We consider $I$ a real interval of strictly positive length, $f$ a function defined on $I$ with values in $I$ and $\left(u_{n}\right)_{n \in \mathbb{N}}$ a sequence defined by $u_{0} \in I$ and $\forall n \in \mathbb{N}, u_{n+1}=f\left(u_{n}\right)$. We assume that the sequence $\left(u_{n}\right)_{n \in \mathbb{N}}$ converges to an element $\ell$ of $I$ and that $f$ is differentiable at $\ell$.
a) Show that $f(\ell)=\ell$.
b) Show that if the sequence $\left(u_{n}\right)_{n \in \mathbb{N}}$ is not stationary then it belongs to $E^{c}$. Give its convergence rate as a function of $f^{\prime}(\ell)$.
c) Show that if $\left|f^{\prime}(\ell)\right|>1$, then $\left(u_{n}\right)_{n \in \mathbb{N}}$ is stationary.
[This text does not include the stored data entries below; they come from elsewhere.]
-- ==== Sys2Proof/Machine/Traces.lean ====
section
/-! DEFINITION. Runs of operations in order and the pseudo-operations of 30_encoding.md R105, R106: shorthands that add no behaviour. -/

namespace Sys2Proof.Machine

/-- Operations one after another, stopping at the first fault or refusal: a trace is legal from a state if this answers a
next state (30_encoding.md R105). -/
def runTrace : List Instr → State → Result
  | [], s => .next s
  | i :: is, s =>
    match exec i s with
    | .next s' => runTrace is s'
    | .fault f => .fault f
    | .refused q => .refused q

/-- `FRAME b0 .. b71` (R106). -/
def frameTrace (p : List Byte) : List Instr := p.map .rxbyte

/-- `REFRESH` (R106). -/
def refreshTrace : List Instr := List.replicate Config.ledBufBytes .ledcell

/-- `REPORT` (R106). -/
def reportTrace : List Instr := List.replicate Config.teleBytes .telbyte

/-- `CYCLE b0 .. b71` (R106): one whole pipeline cycle from `Idle` to `Idle`. -/
def cycleTrace (p : List Byte) : List Instr :=
  frameTrace p ++ [.rxc, .fstart] ++ refreshTrace ++ [.ledc, .latchexp, .latch]

end Sys2Proof.Machine
end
d) Let $r$ be an integer greater than or equal to 2. We assume that the function $f$ is of class $\mathcal{C}^{r}$ on $I$ and that the sequence $\left(u_{n}\right)_{n \in \mathbb{N}}$ is not stationary. Show that the convergence rate of $\left(u_{n}\right)_{n \in \mathbb{N}}$ is of order $r$ if and only if $\forall k \in\{1,2, \ldots, r-1\}, f^{(k)}(\ell)=0$.